The timeline also reveals a peculiar fact: Canada had astronauts before it had a space agency. The first recruitment in 1983 was managed by the National Research Council, the same body that had overseen the Canadarm project. The Canadian Space Agency (CSA) itself wouldn’t be formally established until 1989. The nation’s human spaceflight program began as a specific, project-based response to an opportunity – a human dividend paid on a national investment in robotics.
The First Explorers: The 1983 Recruitment
The 1982 invitation from NASA set off a flurry of activity. In 1983, the National Research Council put out a national call for astronaut applicants. The response was overwhelming. More than 4,000 Canadians from all walks of life applied for the handful of available positions.
The selection criteria were rigorous. Candidates needed exceptional academic backgrounds in science, engineering, or medicine, coupled with extensive professional experience, excellent physical health, and strong communication skills. This last point was vital; these individuals wouldn’t just be technicians but ambassadors for a new national program.
After a grueling hiring process, six people were selected on December 5, 1983, to form the first Canadian astronaut corps: Roberta Bondar, Marc Garneau, Steve MacLean, Ken Money, Robert Thirsk, and Bjarni Tryggvason.
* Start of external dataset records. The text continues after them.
theorem kept_newStart (h : Kept κ s₀ s) (hκ : Off κ [.rse, .fab]) :
    Kept κ s₀ (State.newStart s) := by
  unfold State.newStart
  try dsimp only
  repeat' first
    | with_reducible assumption
    | exact hκ.sub (by decide)
    | with_reducible apply kept_onFab
    | with_reducible apply kept_onRse
    | with_reducible intro _ _ _ _
    | with_reducible intro _ _ _
    | with_reducible intro _ _
    | split

theorem kept_requeue (h : Kept κ s₀ s) (hκ : Off κ [.sch]) :
    Kept κ s₀ (State.requeue s) := by
  unfold State.requeue
  try dsimp only
  repeat' first
    | with_reducible assumption
    | exact hκ.sub (by decide)
    | with_reducible apply kept_enqueue
    | with_reducible apply kept_foldl
    | with_reducible intro _ _ _ _
    | with_reducible intro _ _ _
    | with_reducible intro _ _
    | split

theorem kept_dropSubmits (h : Kept κ s₀ s) (hκ : Off κ [.regs, .rse, .pge, .fab, .hcp, .out]) :
    Kept κ s₀ (State.dropSubmits s) := by
  unfold State.dropSubmits
  try dsimp only
  repeat' first
    | with_reducible assumption
    | exact hκ.sub (by decide)
    | with_reducible apply kept_dropHome
    | with_reducible apply kept_foldl
    | with_reducible intro _ _ _ _
    | with_reducible intro _ _ _
    | with_reducible intro _ _
    | split

theorem kept_fullReset (h : Kept κ s₀ s) (hκ : Off κ [.mem, .regs, .rse, .pge, .mzt, .cores, .exp, .sch, .phs, .fab, .xfr, .syn, .hcp, .bld, .sec, .pcr, .evt, .out]) (k : ResetKind) :
    Kept κ s₀ (State.fullReset s k) := by
  unfold State.fullReset
  try dsimp only
  repeat' first
    | with_reducible assumption
    | exact hκ.sub (by decide)
    | with_reducible apply kept_warmSlots
    | with_reducible apply kept_countStart
    | with_reducible apply kept_resetRegs
    | with_reducible apply kept_lose
    | with_reducible apply kept_setRegs
    | with_reducible apply kept_onBld
    | with_reducible apply kept_enterStage
    | with_reducible apply kept_dropSubmits
    | with_reducible apply kept_requeue
    | with_reducible apply kept_newStart
    | with_reducible intro _ _ _ _
    | with_reducible intro _ _ _
    | with_reducible intro _ _
    | split

theorem kept_execColdStart (h : Kept κ s₀ s) (hκ : Off κ [.mem, .regs, .rse, .pge, .mzt, .cores, .exp, .sch, .phs, .fab, .xfr, .syn, .hcp, .bld, .sec, .pcr, .evt, .out]) (pin : Bool) :
    OutKept κ s₀ (execColdStart pin s) := by
  unfold execColdStart
  try dsimp only
  repeat' first
    | with_reducible assumption
    | exact hκ.sub (by decide)
    | with_reducible apply kept_onPcr
    | with_reducible apply kept_onBld
    | with_reducible apply kept_fullReset
    | with_reducible apply OutKept.next
    | with_reducible intro _ _ _ _
    | with_reducible intro _ _ _
    | with_reducible intro _ _
    | split

theorem kept_execWatchdogExpiry (h : Kept κ s₀ s) (hκ : Off κ [.mem, .regs, .rse, .pge, .mzt, .cores, .exp, .sch, .phs, .fab, .xfr, .syn, .hcp, .bld, .sec, .pcr, .evt, .out])  :
    OutKept κ s₀ (execWatchdogExpiry s) := by
  unfold execWatchdogExpiry
  try dsimp only
  repeat' first
    | with_reducible assumption
    | exact hκ.sub (by decide)
    | with_reducible apply kept_fullReset
    | with_reducible apply OutKept.next
    | with_reducible intro _ _ _ _
    | with_reducible intro _ _ _
    | with_reducible intro _ _
    | split

theorem kept_recordTrip (h : Kept κ s₀ s) (hκ : Off κ [.regs]) (st : St) (cause : ℕ) (source : ℕ) :
    Kept κ s₀ (State.recordTrip s st cause source) := by
  unfold State.recordTrip
  try dsimp only
  repeat' first
    | with_reducible assumption
    | exact hκ.sub (by decide)
    | with_reducible apply kept_setRegs
    | with_reducible intro _ _ _ _
    | with_reducible intro _ _ _
    | with_reducible intro _ _
    | split

theorem kept_railsOff (h : Kept κ s₀ s) (hκ : Off κ [.mem, .regs, .rse, .pge, .mzt, .cores, .exp, .sch, .phs, .fab, .xfr, .syn, .hcp, .bld, .sec, .pcr, .evt]) (st : St) (cause : ℕ) (source : ℕ) :
    Kept κ s₀ (State.railsOff s st cause source) := by
  unfold State.railsOff
  try dsimp only
  repeat' first
    | with_reducible assumption
    | exact hκ.sub (by decide)
    | with_reducible apply kept_onBld
    | with_reducible apply kept_resetRegs
    | with_reducible apply kept_lose
    | with_reducible apply kept_recordTrip
    | with_reducible intro _ _ _ _
    | with_reducible intro _ _ _
    | with_reducible intro _ _
    | split

theorem kept_dropFlight (h : Kept κ s₀ s) (hκ : Off κ [.mem, .regs, .rse, .cores, .fab, .xfr, .syn, .hcp, .evt, .out]) (r : XReq) :
    Kept κ s₀ (State.dropFlight s r) := by
  unfold State.dropFlight
  try dsimp only
  repeat' first
    | with_reducible assumption
    | exact hκ.sub (by decide)
    | with_reducible apply kept_writeDone
    | with_reducible apply kept_onXfr
    | with_reducible apply kept_endFlush
    | with_reducible apply kept_bump
    | with_reducible apply kept_setReg
    | with_reducible apply kept_putXq
    | with_reducible apply kept_account
    | with_reducible intro _ _ _ _
    | with_reducible intro _ _ _
    | with_reducible intro _ _
    | split
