-- ==== Sys2Proof/Tests/Slice0.lean ====
section
/-! SUPPORT. Tests, and for every statement states that meet its hypotheses. -/

set_option linter.unusedVariables false
set_option maxRecDepth 20000
set_option Elab.async false

namespace Sys2Proof.Tests

open Sys2Proof Sys2Proof.Machine

/-- Nothing waits after reset. -/
theorem test_reset_queue : State.reset.pending = [] := rfl

/-- The CRC-32C check value of the digits 1 to 9 (the published check value of that CRC). -/
theorem test_crc32c : crc32c [49, 50, 51, 52, 53, 54, 55, 56, 57] = 0xE3069283 := by decide +kernel

/-- SHA-512 of "abc" (RFC 6234), its first 64 bits. -/
theorem test_sha512 : sha512 [97, 98, 99] / 2 ^ 448 = 0xddaf35a193617aba := by decide +kernel

/-- The image of the example of section 13.5: 41,943,040 bytes are 640 chunks. -/
theorem test_chunks : ({ bytes := [], kind := 0, subsystem := 4, fwGeneration := 1, length := 41943040, policyVersion := 0, imageHash := 0, signerHash := 0 } : Manifest).chunks = 640 := by decide +kernel

/-- One chunk missing is one range (Table 13.7). -/
theorem test_runs : runs [17] = [(17, 1)] ∧ runs [3, 4, 5, 9] = [(3, 3), (9, 1)] := by decide +kernel

/-- The throttle in force is the lowest demand (R414). -/
theorem test_throttle : (⟨50, 100, 75, 25⟩ : Throttle).force = 25 := by decide

/-- Readings at the levels of Table 15.6: a logic die at 98 °C warns, at 97.9 °C it does not; a stack warns at 88 °C. -/
theorem test_levels : atLevel 98 88 (37, 98 * 256) = true ∧ atLevel 98 88 (37, 98 * 256 - 1) = false
    ∧ atLevel 98 88 (40, 88 * 256) = true ∧ atLevel 98 88 (40, 0x8000) = false := by decide

/-- Status values of Table 16.3. -/
theorem test_status_codes : St.ok.code = 0 ∧ St.clockFault.code = 0x0A03 ∧ St.mztBusy.code = 0x0304 := by decide

/-- A step with a command in front runs it on the queue's rest. -/
theorem test_step_front : step { State.reset with pending := [.jtagBypass, .jtagIdcode] }
    = .next { State.reset.bypass with pending := [.jtagIdcode] } := rfl

/-- An idle step is one AON cycle. -/
theorem test_step_idle : (match step State.reset with
    | .next t => t.aon
    | _ => 0) = 1 := by decide +kernel

/-- No word spells a command. -/
theorem test_no_word : decodeTableWord 64 0 = none := rfl

/-- A request record: id 5 of node 0, epoch 3, owned by node 0. -/
def rec0 : Record :=
  { id := 5, epoch := 3, owner := 0, deputy := 0, formatVersion := 1, state := .decode, nextState := .free, moveDest := 0,
    movePhase := 0, lc := true, coded := false, mirrored := false, pauseAtEnd := false, cancelSeen := false, retried := false,
    restarts := 0, pageSize := 0, placement := 0, context := 1, tenant := 0, queue := 0, modelId := 0, variantId := 0,
    policyVersion := 0, stalenessMax := 0, specWindow := 0, historyLength := 1, kvCommitted := 0, genCommitted := 0,
    maxNewTokens := 8, streamed := 0, lastToken := 0, ttlTicks := 0, replyAddr := 0, replyPort := 0, replyStream := 0,
    temperature := 0, topP := 0, topK := 0, repeatPenalty := 0, mirrorSeq := 0, hostTag := 0, stopTokens := [],
    finalStatus := .ok, stepCount := 0 }

/-- A home record of it. -/
def home0 : HomeRec := homeOf rec0 [7]

/-- A working copy of it, owned. -/
def work0 : Work := { workOf ⟨rec0, [], [7], [], 0, 0⟩ 0 .owned [] with recalling := false }

/-- The node after reset with a home record. -/
def withHome (h : HomeRec) : State := State.reset.putHome h

/-- The node after reset with a working copy. -/
def withWork (w : Work) : State := State.reset.putWork w

/-- A GENERATE context descriptor on composition 0. -/
def desc0 : Desc :=
  { formOk := true, kind := .serving, isStatic := false, autoReopen := false, backupOk := false, modelId := 0, comp := 0,
    program := 0, stepPc := 0, jobPc := 0, cores := [0], groupSize := 1, batchAddr := 0, batchUnits := 1, rowTarget := 1,
    holdUs := 0, chunkRows := 0, prefillRowsMax := 0, shortPrompt := 0, jobId := 0, rowMin := 1, ctrFirst := 0,
    ctrCount := 0, barFirst := 0, barCount := 0, vmapAddr := 0, vmapCount := 0, listA := [], listB := [], shardAddr := 0,
    shardCount := 0 }

/-- A context in a state. -/
def ctx0 (num : Nat) (st : CtxState) : Ctx :=
  { num := num, state := st, addr := 0, desc := desc0, cause := .close, status := .ok, core := 0, pc := 0, seqs := [],
    rrLc := ⟨0, false⟩, rrBe := ⟨0, false⟩, held := none, holdOver := false, nextShard := 0, doneShards := [], runTimes := [], backups := [] }

/-- A GENERATION node that takes placements: a model, a pool of 8 frames of 64 KiB, context 1 RUNNING. -/
def serving : State :=
  (State.reset.setRegs [(R.CAP_FEATURES_ROLE_GENERATION, 1), (R.PGE_CTRL_ENABLE, 1), (R.PGE_KV_POOL_LIMIT, 8),
    (R.PGE_MODEL_VALID 0, 1), (R.PGE_MODEL_LAYERS 0, 1), (R.PGE_MODEL_KV_HEADS 0, 1), (R.PGE_MODEL_HEAD_DIM 0, 64),
    (R.PHS_PHASE_ROLE, 2)]).onSch fun b => { b with ctxs := [ctx0 1 .running] }

/-- The state a check goes on with. -/
def okState : Except State State → State
  | .ok t => t
  | .error t => t

/-- A check that goes on. -/
def goesOn : Except State State → Bool
  | .ok _ => true
  | .error _ => false

theorem goesOn_eq (x : Except State State) (h : goesOn x = true) : x = .ok (okState x) := by
  cases x <;> simp_all [goesOn, okState]

/-- A page of request 5, held for another node in frame 0. -/
def page0 : Page :=
  { idx := 3, req := 5, kind := .kv, loc := .t0 0, foreign := true, migrating := false, sealed := true, lastUse := 0,
    policyVersion := 0, modelId := 0, layer := 0, firstPos := 0, headDim := 64, kvHeads := 1, element := 0, pageSize := 2,
    epoch := 3, deadline := 0, group := 0, memberNo := 0, coded := false, copyNode := 0, copyIndex := 0, slots := 128,
    dataCrc := 0, refs := 0, headerOk := true, prefixKey := 0, variantId := 0 }

/-- The node after reset with one page. -/
def withPage (p : Page) : State := State.reset.onPge fun g => { g with pages := [p] }

/-- The node after reset with one page and a migration of it. -/
def migrating (p : Page) (m : Migration) : State := State.reset.onPge fun g => { g with pages := [p], migrations := [m] }

/-- A queue pair ready to send. -/
def qp0 : Qp :=
  { index := 0, error := false, mtu := 4096, timeout := 10, retry := 3, remoteQpn := 7, sqPsn := 0, rqPsn := 0, dscp := 0,
    maxReads := 4, remoteAddr := 1, syndrome := 0, lastStatus := 0, ops := [], retriesLeft := 3, rate := 0 }

/-- A state with it. -/
def withQp (s : State) : State := s.onHcp fun h => { h with qps := [qp0] }

/-- The node after reset with core 2 in context 1 about to issue the instruction whose word is `w`. -/
def issuing (w : Nat) : State :=
  (State.reset.wrNum .hbm 0 16 w).putCore
    { num := 2, ctx := 1, power := .running, pc := 0, prog := 0, wait := none, waitGated := false, squash := false,
      stopped := false, draws := 0, waitDone := 0xFFFF }

/-- A core about to issue an MZQUERY or MZWRITE whose descriptor names request 5, with its T1 page at node 7. -/
def mztIssuing (op : Nat) : State :=
  let d := ((issuing (op * 2 ^ 120)).wrNum .op (2 * obSize) 8 5).wrNum .op (2 * obSize + 0x28) 8
    (2 ^ 55 + 2 ^ 46 + 64 * 2 ^ 37 + 2 ^ 29)
  ((d.setRegs [(R.PGE_MODEL_VALID 0, 1), (R.PGE_MODEL_LAYERS 0, 1), (R.PGE_MODEL_KV_HEADS 0, 1),
    (R.PGE_MODEL_HEAD_DIM 0, 64)]).onPge fun g => { g with pages := [{ page0 with foreign := false, loc := .t1 7 9 }] }).putWork
    work0

/-- A Mezzotint message about request 5. -/
def mzt0 : MztMsg :=
  { req := 5, epoch := 3, tag := 0, format := 1, status := .ok, modelId := 0, layer := 0, policyVersion := 0, basePos := 0, scale := 0,
    window := 0, rows := 1, qheads := 1, headDim := 64, kvHeads := 1, lc := false, pages := 1,
    payload := List.replicate 128 0, check := 0 }

/-- A message of the owner's to node 7. -/
def mztOut0 (query busy : Bool) : MztOut := ⟨0, 7, 2, query, busy, 0, 0, 2, mzt0⟩

/-- A holder that serves Mezzotint, with a page of request 5. -/
def mztServing : State :=
  ((withPage page0).setRegs [(R.CAP_FEATURES_MEZZOTINT, 1), (R.MZT_CTRL_SERVE, 1), (R.MZT_CTRL_CONTEXT, 1)]).onSch fun b =>
    { b with ctxs := [ctx0 1 .running] }


/-- A core about to issue an MMX whose one block, of table 3's single code, is at offset 256 of its operand buffer. -/
def mmxIssuing : State :=
  ((((((issuing (2 * 2 ^ 120 + 2 ^ 116 + 2 * 2 ^ 112 + 2 ^ 80 + 4 * 2 ^ 64 + 512 * 2 ^ 48)).wrNum .op (2 * obSize + 256) 8
    (0xB10C * 2 ^ 48 + 2 ^ 44 + 2 * 2 ^ 40 + 3 * 2 ^ 28)).wrNum .op (2 * obSize + 264) 8 (4096 * 2 ^ 32 + 608)).wrNum .op
    (2 * obSize + 280) 8 (377549640 * 2 ^ 32)).wrNum .op (2 * obSize + 288) 64 0x08080808080808080808080808080808080808080808080808080808080808080808080808080808080808080808080808080808080808080808080808080808)).onExp fun e =>
      { e with tables := [{ id := 3, element := 2, lens := [1], dropping := false, binds := [1], resident := [2] }] }

/-- The matrix instruction of the words of these tests. -/
def mInstr0 : MInstr :=
  { fa := .e4m3, fb := .e4m3, fd := .fp32, round := .rne, acc := false, sat := false, rows := 1, addrA := 64, addrB := 256,
    addrD := 32768, addrSA := 0, addrSB := 0, delta := 0, nt := 1, kt := 1 }

/-- The vector instruction of them. -/
def vInstr0 (o : Opc) : VInstr :=
  { op := o, fi := .fp32, fo := .fp32, func := 0, round := .rne, sat := false, rows := 1, addrX := 64, addrY := 256,
    addrZ := 32768, len := 8, imm := 0 }

/-- The sampler instruction of them. -/
def sInstr0 : SInstr :=
  { fi := .fp32, rows := 1, addrX := 64, addrY := 256, addrZ := 32768, addrP := 44800, drafts := 0, pwin := 0, vocab := 4 }

/-- The optimizer instruction of them. -/
def oInstr0 : OInstr :=
  { fg := .fp32, fw := .bf16, round := .rne, sat := false, addrG := 64, addrM := 256, addrS1 := 32768, addrS2 := 44800,
    addrW := 51200, addrP := 57600 }

/-- A node whose host port is UP. -/
def hostNode : State := State.reset.setReg R.HCP_PORT_STATUS_STATE 2

/-- How a packet comes to the link-local address of the node after reset, for the UDP port `port`. -/
def netTo (port : Nat) : NetHdr := ⟨0xFE80 * 2 ^ 112 + 2 ^ 57 + 0xFFFE * 2 ^ 24, some port, false, none⟩

/-- A packet of a link-local source and tenant 0: version 1, session 1, sequence number 1 and 32 payload bytes of 0, its CHECK
computed by hand from Table 12.1. -/
def pkt0 : HostPkt :=
  { net := netTo 47213
    octets := [0, 0, 0, 0, 0, 1, 0x52, 0x50] ++ [1, 0, 0, 0, 0, 0, 0, 0] ++ [32, 0, 0, 0, 0, 0, 0, 0] ++ [1, 0, 0, 0]
      ++ [137, 190, 249, 45] ++ List.replicate 32 0
    src := 0xFE80 * 2 ^ 112 + 1
    port := 7
    session := 1
    seq := 1
    tenant := 0
    version := 1
    kind := 0
    payloadOk := true }

/-- Its octets are a whole packet with the fields it names, and no other sequence number. -/
theorem test_packet : pkt0.formOk = true ∧ pkt0.wellFormed = true ∧ HostPkt.wellFormed { pkt0 with seq := 2 } = false := by
  decide +kernel

/-- A host-initiated operation of queue pair 0, in sequence. -/
def roceHdr0 : RoceHdr := ⟨netTo 4791, 0, 0, false, false⟩

/-- A SUBMIT block of one token. -/
def block0 : SubmitBlock :=
  { hostTag := 0, queue := 0, context := 1, modelId := 0, variantId := 0, maxNew := 1, stalenessMax := 0, specWindow := 0,
    coded := false, pauseAtEnd := false, promptSrc := 0, ttl := 0, promptLength := 1, replyAddr := 0, replyPort := 0,
    replyStream := 0, temperature := 0, topP := 0, topK := 0, repeatPenalty := 0, prefixLength := 0, prefixKey := 0,
    stopTokens := [], promptVa := 0, promptRkey := 0, promptQp := 0, rsvdOk := true }

/-- A RESUME block for request 5. -/
def resume0 : ResumeBlock :=
  { id := 5, maxNew := 1, promptSrc := 0, ttl := 0, promptLength := 1, replyStream := 0, promptVa := 0, promptRkey := 0,
    promptQp := 0, rsvdOk := true }

/-- A TOKEN packet sent once. -/
def token0 : TokenPkt :=
  { id := 5, tenant := 0, addr := 1, port := 7, stream := 0, pos := 1, tokens := [(9, 0)], ending := 0, epoch := 3, hostTag := 0,
    sent := true, retx := 0 }

/-- The node of an accepted request. -/
def accepted (s : State) (op : Nat) (fast admin serves : Bool) : State :=
  ((s.accept? pkt0 op fast admin serves).map (·.2)).getD State.reset

/-- A SIGNAL frame. -/
def frame0 : Frame := mkFrame 1 2 false (.signal ⟨0, 0, 0, 0, 0⟩ 0 0)

/-- A QP_SETUP payload. -/
def qpCfg0 : QpCfg :=
  { index := 0, mtu := 1, timeout := 10, retry := 3, remoteQpn := 7, sqPsn := 0, rqPsn := 0, dscp := 0, maxReads := 4,
    remoteAddr := 1, rsvdOk := true }

/-- A page write to an Umber pool. -/
def roceOp0 : RoceOp := { use := .pageOut 0, write := true, va := 0, rkey := 0, len := 64, space := 0, off := 0, data := [], psn := 0 }

/-- A node whose HBM holds, at offset 0, the image of code table 3: one symbol of length 1. -/
def tableNode : State :=
  (((State.reset.wrNum .hbm 0 8 (0xC0DE * 2 ^ 48 + 2 ^ 44 + 2 * 2 ^ 40 + 3 * 2 ^ 28)).wrNum .hbm 12 4 1242517630).wrNum .hbm 16 1
    1)

/-- Table 3 loaded with other content. -/
def table0 : CodeTable := { id := 3, element := 2, lens := [2, 2], dropping := false, binds := [], resident := [] }

/-- A node whose HBM holds, at offset 0, a delta set of no tiles. -/
def dsetNode : State :=
  ((State.reset.wrNum .hbm 0 8 (0xD5E7 * 2 ^ 48 + 2 ^ 44 + 4 * 2 ^ 16 + 9)).wrNum .hbm 0x10 8 64).wrNum .hbm 0x3C 4 2945278229

/-- A delta slot. -/
def dslot0 : DeltaSlot := { slot := 2, base := 0, modelId := 0, variantId := 0, dropping := false, binds := [] }

/-- A GENERATION node with request 5 in DECODE in queue 0 of context 1, whose group 0 is idle. -/
def batching (x : Ctx) : State :=
  ((serving.setRegs [(R.SCH_QUEUE_A_VALID 0, 1), (R.SCH_QUEUE_A_QUANTUM 0, 4), (R.SCH_CTRL_ENABLE, 1), (R.SCH_CTRL_MODE, 1)]).putWork work0).onSch fun b =>
    { b with ctxs := [x] }

/-- A LEARN context with two shards, one done. -/
def shardCtx : Ctx :=
  { ctx0 1 .running with
    desc := { desc0 with kind := .learn, backupOk := true, shardCount := 2, shardAddr := 4096 }
    nextShard := 1
    doneShards := [1]
    runTimes := [1] }

/-- A run of its shard 0. -/
def run0 : ShardRun :=
  { ctx := 1, group := 0, shard := 0, copy := 0, seq := 1, startedAt := 0, left := [], squashed := false }

/-- A node with links. -/
def linked (ls : List Link) : State := State.reset.onFab fun f => { f with links := ls }

/-- A HELLO of another node. -/
def hello0 : Hello :=
  { State.reset.ownHello (.port 0) with nodeNumber := 9, nodeValid := true, identityTag := 77, cryptOffer := false,
                                        cryptRequire := false }

/-- A link that is UP to that node. -/
def up0 : Link := { freshLink (.port 3) .up with peer := some hello0, credits := [16, 16, 16, 16] }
This first group immediately set Canada’s program on a different path from its American counterpart. While the original NASA “Mercury Seven” were all military test pilots, Canada’s “Original Six” were a cross-section of the country’s scientific and engineering strengths. They included two physicians (Bondar and Thirsk, with Money also having a medical background), two engineers (Garneau and Tryggvason), and a physicist (MacLean).
This reflected the role they were chosen to play. They were not selected to pilot the shuttle; they were selected as “Payload Specialists.” Their primary job would be to operate the complex Canadian scientific experiments, known as CANEX, that would fly with them. Their value was their scientific utility, a perfect extension of the program’s technology-first origins.
From the group of six, Marc Garneau was chosen for the first flight. A Quebec City native, Garneau was a consummate engineer, holding a Ph.D. in Electrical Engineering and serving as a combat systems engineer in the Canadian Navy. His expertise in naval communications and electronic warfare systems made him an ideal candidate for the complex technical work of a payload specialist.
On October 5, 1984, Garneau made history, launching aboard the Space Shuttle Challenger on mission STS-41-G. As his feet lifted off the floor of the shuttle’s mid-deck, he became the first Canadian citizen to fly in space.
During the eight-day mission, Garneau’s main responsibility was to execute the first Canadian-managed experiment package, CANEX-1. This suite of 10 experiments was a microcosm of Canada’s space interests, focusing on three areas: space technology (testing a new Space Vision System), space science (studying the characteristics of the upper atmosphere), and life sciences (investigating human adaptation to weightlessness). His flight was a flawless technical success and a moment of immense national pride.
Garneau’s journey in space was far from over. He retired from the Navy and in 1992, he returned to NASA to train as a full-fledged Mission Specialist, a role with far greater operational responsibilities than a payload specialist. He flew again in 1996 on STS-77, where he operated the Canadarm and worked on the Canadian Aquatic Research Facility (ARF).
His third and final flight, STS-97 in 2000, was a critical assembly mission for the fledgling International Space Station (ISS). On this mission, Garneau’s expertise came full circle. He operated the Canadarm – the very technology that had earned Canada its place in space – to grasp and install the first set of massive solar arrays onto the ISS, bringing the station its first major source of power. In total, he logged over 677 hours in space.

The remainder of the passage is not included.